Reinnervation often causes a change in myofibers, the target fiber, characterized by absence of oxidative enzyme activity in the center, surrounded by a rim of more intense than normal activity. Target fibers may be confused with central cores, which occur in a congenital myopathy-central core myopathy.In the EMG, large motor units appear as polyphasic or giant motor unit potentials. Denervated muscle is overexcitable. Spontaneous discharges from individual myofibers are picked up by the EMG as fibrillations. Spontaneous firing of an entire motor unit causes cotraction of a small group of myofibers that appears as a ripple on the surface of the muscle (fasciculation). Fasciculations of the tongue are an important sign of motor neuron disease. Since denervation does not cause myonecrosis, there is no elevation of CK.

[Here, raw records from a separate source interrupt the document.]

-- ==== Sys2Proof/Certificates/Slice0/Obligations.lean ====
section
/-! DEFINITION. The statements about the machine that are to be proved. A statement with several parts is the conjunction of its
parts, each of them a claim with a name of its own. -/

open Sys2Proof Sys2Proof.Machine

/-- Words that the specification writes out decode to the instructions it gives them for: examples of R33, R57 to R60, R67,
R103, R117, R120, R123, R145, R147, R168, R169, R172, R173, R174, R271, R302, R303, R304, R327, R344, R363 to R365, R373;
and one word each of rows 0x8 and 0x9, put together from R15. -/
def Obligations.DecodesSpecWords : Prop :=
  decodeWords [0xFA000004] = .ok (.bra Head.plain (-3)) ∧
  decodeWords [0xF85C000C] = .ok (.brnz { Head.plain with a := .reg 23 } (-4)) ∧
  decodeWords [0x00A00018] = .ok (.ret { Head.plain with a := .reg 40 }) ∧
  decodeWords [0x0000001C] = .ok (.yield Head.plain) ∧
  decodeWords [0x0000003C] = .ok (.nop Head.plain) ∧
  decodeWords [0x00000020] = .ok (.exit Head.plain) ∧
  decodeWords [0x20000022, 0x00000014, 0] = .ok (.exitWithSuccessors { Head.plain with form := .ext, a := .reg 20 } 2) ∧
  decodeWords [0x00000027, 0, 0x00040400, 0x01010701, 0] =
    .ok (.repeatLoop { Head.plain with form := .extLit, b := .lit 0x01010701#64 } false 4 1) ∧
  decodeWords [0x0A000028] = .ok (.trap Head.plain 5) ∧
  decodeWords [0x0000002A, 0, 0x03E80000] = .ok (.trap { Head.plain with form := .ext } 1000) ∧
  decodeWords [0x0000002C] = .ok (.eret Head.plain) ∧
  decodeWords [0x0000A032, 0, 0x010] = .ok (.csrr { Head.plain with form := .ext, d := 20 } 0x010) ∧
  decodeWords [0x00000036, 0x14, 0x201] = .ok (.csrw { Head.plain with form := .ext, a := .reg 20 } 0x201) ∧
  decodeWords [0x6000A03A, 0x10, 0] = .ok (.selftestHbm { Head.plain with form := .ext, d := 20, a := .reg 16 }) ∧
  decodeWords [0x00004848] = .ok (.elect { Head.plain with d := 9, ty := .b32 } false) ∧
  decodeWords [0x2000A056, 0x1210, 0x18] =
    .ok (.parkNe { Head.plain with form := .ext, d := 20, a := .reg 16, b := .src (.reg 18), ty := .b32 } 24) ∧
  decodeWords [0x0000F05A, 0x3228, 0x200] =
    .ok (.spawn { Head.plain with form := .ext, d := 30, a := .reg 40, b := .src (.reg 50), ty := .b32 } false 2) ∧
  decodeWords [0x2240A080] =
    .ok (.add { Head.plain with d := 20, a := .reg 16, b := .src (.reg 17), ty := .s32 } ⟨0, false, false, .rne⟩) ∧
  decodeWords [0xF5E0A880] =
    .ok (.add { Head.plain with d := 21, a := .latch 1, b := .src (.latch 3), ty := .s32 } ⟨0, false, false, .rne⟩) ∧
  decodeWords [0x28500490] =
    .ok (.mul { Head.plain with nw := true, a := .reg 20, b := .src (.reg 20), ty := .s32 } ⟨0, false, false, .rne⟩) ∧
  decodeWords [0x2240A140] =
    .ok (.fadd { Head.plain with d := 20, a := .reg 16, b := .src (.reg 17), ty := .f32 } ⟨0, false, false, .rne⟩) ∧
  decodeWords [0x0000F172, 0x1121201F, 0] =
    .ok (.fma2 { Head.plain with form := .ext, d := 30, a := .reg 31, b := .src (.reg 32), c := .reg 33, ty := .bf16 }
      ⟨0, false, false, .rne⟩) ∧
  decodeWords [0x000141A2, 0x120F0029, 0x30] =
    .ok (.cvt { Head.plain with form := .ext, d := 40, a := .reg 41, ty := .e4m3, ty2 := .f32 } ⟨3, false, false, .rne⟩
      false) ∧
  decodeWords [0x1000F1A6, 0x121E1716, 0x30] =
    .ok (.pack { Head.plain with form := .ext, d := 30, a := .reg 22, b := .src (.reg 23), c := .reg 30, ty := .e4m3 }
      ⟨3, false, false, .rne⟩ 1 false) ∧
  decodeWords [0x2440A1AC] =
    .ok (.rand { Head.plain with d := 20, a := .reg 16, b := .src (.reg 18), ty := .b32 } false 0) ∧
  decodeWords [0x005001B0] = .ok (.cntflush { Head.plain with a := .reg 20 }) ∧
  decodeWords [0x0000A1C1, 8, 0] =
    .ok (.lalloc { Head.plain with form := .baseLit, d := 20, b := .lit 8#64, ty := .b32 } ⟨0, 0, 0, .plain⟩ false) ∧
  decodeWords [0x005001C4] = .ok (.lfree { Head.plain with a := .reg 20, ty := .b32 } ⟨0, 0, 0, .plain⟩) ∧
  decodeWords [0x1000A9D2, 0x10, 0] =
    .ok (.ldl { Head.plain with form := .ext, d := 21, a := .reg 16, ty := .b32 } ⟨0, 0, 0, .plain⟩ .take) ∧
  decodeWords [0x000001D6, 0x1410, 0x20000] =
    .ok (.stl { Head.plain with form := .ext, a := .reg 16, b := .src (.reg 20), ty := .b32 } ⟨128, 0, 0, .plain⟩ .plain) ∧
  decodeWords [0x224001DC] =
    .ok (.setfull { Head.plain with a := .reg 16, b := .src (.reg 17), ty := .b32 } ⟨0, 0, 0, .plain⟩) ∧
  decodeWords [0x22400200] = .ok (.binit { Head.plain with a := .reg 16, b := .src (.reg 17) } 0 false) ∧
  decodeWords [0x00082A40] = .ok (.ldg { Head.plain with d := 5, a := .reg 2, ty := .b32 } ⟨0, 0, 0, .plain⟩) ∧
  decodeWords [0x0000A299, 3, 0] = .ok (.steptag { Head.plain with form := .baseLit, d := 20, b := .lit 3#64 }) ∧
  decodeWords [0x2000A29C] = .ok (.snapStat { Head.plain with d := 20, b := .src (.reg 16) }) ∧
  decodeWords [0x1000A29F, 0, 0, 3, 0] = .ok (.snapGo { Head.plain with form := .extLit, d := 20, b := .lit 3#64 }) ∧
  decodeWords [0x0000A2A2, 0x00181210, 0] =
    .ok (.digest { Head.plain with form := .ext, d := 20, a := .reg 16, b := .src (.reg 18), c := .reg 24 }) ∧
  decodeWords [0x0040A290] = .ok (.repart { Head.plain with d := 20, a := .reg 16 }) ∧
  decodeWords [0x0040F2C0] = .ok (.mma { Head.plain with d := 30, a := .reg 16 } 0)

/-- Encoding a well-formed instruction and decoding the words, whatever words follow, gives that instruction with every operand
(R12, R15 to R22). -/
def Claim.DecodeEncode : Prop :=
  ∀ (i : Instr) (rest : List Nat), i.wf = true → decodeWords (encode i ++ rest) = .ok i

/-- The bytes of a well-formed instruction, each word little-endian, decode to it and leave the bytes behind them (R7, R12). -/
def Claim.DecodeEncodeBytes : Prop :=
  ∀ (i : Instr) (rest : List Byte), i.wf = true → decode (encodeBytes i ++ rest) = .ok (i, rest)

/-- Decoding the words or the bytes of every well-formed instruction gives it back, with every operand. -/
def Obligations.DecodeOfEncodeIsIdentity : Prop :=
  Claim.DecodeEncode ∧ Claim.DecodeEncodeBytes

/-- Every instruction that the decoder gives is well-formed (R28). -/
def Claim.DecodesWellFormed : Prop :=
  ∀ (ws : List Nat) (i : Instr), (∀ w ∈ ws, w < 2 ^ 32) → decodeWords ws = .ok i → i.wf = true

/-- Every word of an unassigned opcode decodes to no instruction and has detail 0x01; so does a word of zeros (R28, R30). -/
def Claim.UnassignedOpcodes : Prop :=
  decodeWords [0] = .error (.illegal 0x01) ∧
  ∀ (w : Nat) (ws : List Nat),
    field w 2 8 ∈ [0x00, 0x17, 0x18, 0x19, 0x1A, 0x1B, 0x1C, 0x1D, 0x1E, 0x1F, 0x2E, 0x2F, 0x4D, 0x4E, 0x4F, 0x5F, 0x6D, 0x6E, 0x6F,
        0x7C, 0x7D, 0x7E, 0x7F, 0x8A, 0x8B, 0x8C, 0x8D, 0x8E, 0x8F, 0x97, 0x98, 0x99, 0x9A, 0x9B, 0x9C, 0x9D, 0x9E, 0x9F, 0xA9, 0xAA,
        0xAB, 0xAC, 0xAD, 0xAE, 0xAF, 0xB6, 0xB7, 0xB8, 0xB9, 0xBA, 0xBB, 0xBC, 0xBD, 0xBE, 0xBF] ∨ 0xC0 ≤ field w 2 8 →
    wordCount w ≤ (w :: ws).length → decodeWords (w :: ws) = .error (.illegal 0x01)

/-- What decodes is well-formed, and an unassigned opcode decodes to no instruction. -/
def Obligations.OnlyWellFormedInstructionsDecode : Prop :=
  Claim.DecodesWellFormed ∧ Claim.UnassignedOpcodes

/-- When a SIMD unit takes its turn, and the words at the issue point of the threads that issue decode to an instruction, the step
is the meaning of that instruction in those threads, after the turn has begun; the turn then closes and time passes (R44, R45). -/
def Claim.StepRunsDecoded : Prop :=
  ∀ (s s' : State) (c u ns g : Nat) (grp : Group) (k : Nat) (t : Thread) (rest : List (Nat × Thread)) (ws : List Nat) (r : Raw)
    (i : Instr),
    s.nextMove = (.act (.issue c u), ns, s') → s'.stage ≠ 15 → (s'.core ((4 * c + u) / 4)).gated = false →
    s'.pickGroup (4 * c + u) = some (g, grp) →
    s'.pickThreads g = (k, t) :: rest → (∀ p ∈ (k, t) :: rest, p.2.hold = .none) → t.rep = none →
    s'.fetchInstr (coreOf k) (s'.asidOf k) (s'.launchOf k) t.pc.toNat = .words ws → rawOf ws = some r → decodeWords ws = .ok i →
    step s = match exec i (s'.issues (4 * c + u) g (k :: rest.map Prod.fst) r.extWords) with
      | .next t => .next (t.closeTurn.passes ns)
      | o => o

/-- An encoding that is no instruction traps with cause 0x01 and its detail in every issuing thread, and does nothing else
(R28). -/
def Claim.IllegalEncodingTraps : Prop :=
  ∀ (s : State) (u g : Nat) (grp : Group) (k : Nat) (t : Thread) (rest : List (Nat × Thread)) (ws : List Nat) (r : Raw) (d : Nat),
    s.stage ≠ 15 → (s.core (u / 4)).gated = false → s.pickGroup u = some (g, grp) → s.pickThreads g = (k, t) :: rest →
    (∀ p ∈ (k, t) :: rest, p.2.hold = .none) → t.rep = none →
    s.fetchInstr (coreOf k) (s.asidOf k) (s.launchOf k) t.pc.toNat = .words ws → rawOf ws = some r →
    decodeWords ws = .error (.illegal d) →
    s.takeTurn u = .done ((((k :: rest.map Prod.fst).foldl (fun (s : State) k => s.trap k 0x01 d 0)
      { s.fresh.2.beginTurn u g s.serial (k :: rest.map Prod.fst) with
          issuing := some ⟨g, k :: rest.map Prod.fst, s.serial, r.extWords⟩ }).endTurn (k :: rest.map Prod.fst) s.serial))

/-- No instruction and no step of the device stops the machine: what the specification turns away it answers with a trap, a report or no
effect, and a value it leaves open is a free value. -/
def Claim.EveryInstructionAnswers : Prop := ∀ (i : Instr) (s : State), ∃ t, exec i s = .next t

/-- A step that the agenda names is that step of the device, and takes it off the agenda. The agenda is the model's own (log 1). -/
def Claim.AgendaStep : Prop :=
  ∀ (s : State) (i : Instr) (ns : Nat) (rest : List Move), s.agenda = ⟨ns, .event i⟩ :: rest → i.parts = none →
    step s = match exec i { s with agenda := rest } with
      | .next t => .next (t.passes ns)
      | o => o

/-- A step runs the instruction that the words at the program counter decode to, or its trap, or the agenda's move. -/
def Obligations.StepRunsDecodedInstruction : Prop :=
  Claim.StepRunsDecoded ∧ Claim.IllegalEncodingTraps ∧ Claim.EveryInstructionAnswers ∧ Claim.AgendaStep

/-- Reset leaves every store of bytes in its canonical form. -/
def Claim.ResetCanonical : Prop := Canonical State.reset

/-- What reset leaves where the specification gives it (R69, R101, R152, R291, R335, R366, R380): no thread, block or context, a larder,
banks and logs with nothing in them, start-up at stage 0, and no ticket or fault outstanding. -/
def Claim.ResetState : Prop :=
  State.reset.threads = [] ∧ State.reset.blocks = [] ∧ State.reset.contexts = [] ∧ State.reset.records = [] ∧
  State.reset.regs.bootstage = 0 ∧ State.reset.timebase = 0 ∧ State.reset.arrlog = [] ∧ State.reset.xfrlog = [] ∧
  State.reset.faillog = [] ∧ State.reset.tickets = [] ∧ State.reset.memory = []

/-- What reset leaves, and that its stores of bytes are in canonical form. -/
def Obligations.ResetIsAsSpecified : Prop :=
  Claim.ResetCanonical ∧ Claim.ResetState

/-- Every step keeps every store of bytes in its canonical form: host memory, device memory, the storage-class stacks, the larders
and the B banks. -/
def Obligations.StepKeepsMemoryCanonical : Prop := ∀ s s' : State, Canonical s → step s = .next s' → Canonical s'

/-- Writing bytes and reading them back gives those bytes, every other address reads as before, and the canonical form stays. -/
def Obligations.BytesWrittenAreRead : Prop :=
  ∀ (m : List Host.Cell) (a : Nat) (bs : List Byte), Memory.wf m →
    Memory.wf (putBytes m a bs) ∧ bytesAt (putBytes m a bs) a bs.length = bs ∧
    ∀ x, x < a ∨ a + bs.length ≤ x → byteAt (putBytes m a bs) x = byteAt m x

/-- What the results of an instruction leave in its thread: D and then E are written, the window takes D, the pc moves on, and
no other register and no other part of the thread changes (R21, R69, R72 to R74). -/
def Claim.ResultsInThread : Prop :=
  ∀ (t : Thread) (i : Instr) (h : Head) (r : Res),
    let w := regWords (destWidth i)
    let t' := t.finish i h r
    t'.reg 0 = 0 ∧
    (∀ v, r.e = some v → h.e ≠ 0 → t'.reg h.e = BitVec.ofNat 32 v) ∧
    (∀ j, j < w → h.nw = false → h.d ≠ 0 → (r.e = none ∨ h.e ≠ h.d + j) → t'.reg (h.d + j) = BitVec.ofNat 32 (r.d / 2 ^ (32 * j))) ∧
    (∀ n, (r.e = none ∨ n ≠ h.e) → (h.nw = true ∨ h.d = 0 ∨ n < h.d ∨ h.d + w ≤ n) → t'.reg n = t.reg n) ∧
    (t'.window = if entersWindow i then (⟨r.d, destWidth i, latchReadable i⟩ :: t.window).take 8 else t.window) ∧
    (t.rep = none → t'.pc = t.pc + BitVec.ofNat 64 (lenOf i) ∧ t'.rep = none) ∧
    (t.keptLog = none → t'.keptLog = none) ∧
    { t' with regs := t.regs, incoming := t.incoming, keptLog := t.keptLog, window := t.window, pc := t.pc, rep := t.rep } = t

Denervation atrophy is caused by peripheral neuropathies and motor neuron diseases. The most common motor neuron disease in adults is amyotrophic lateral sclerosis. In children, it is the autosomal recessive spinal muscular atrophy and its variants (see Chapter 9-Neurodegeneration). Lower motor neuron damage may also be caused by enteroviruses which include the poliomyelitis virus and some arthropod borne viruses, especially West Nile Virus.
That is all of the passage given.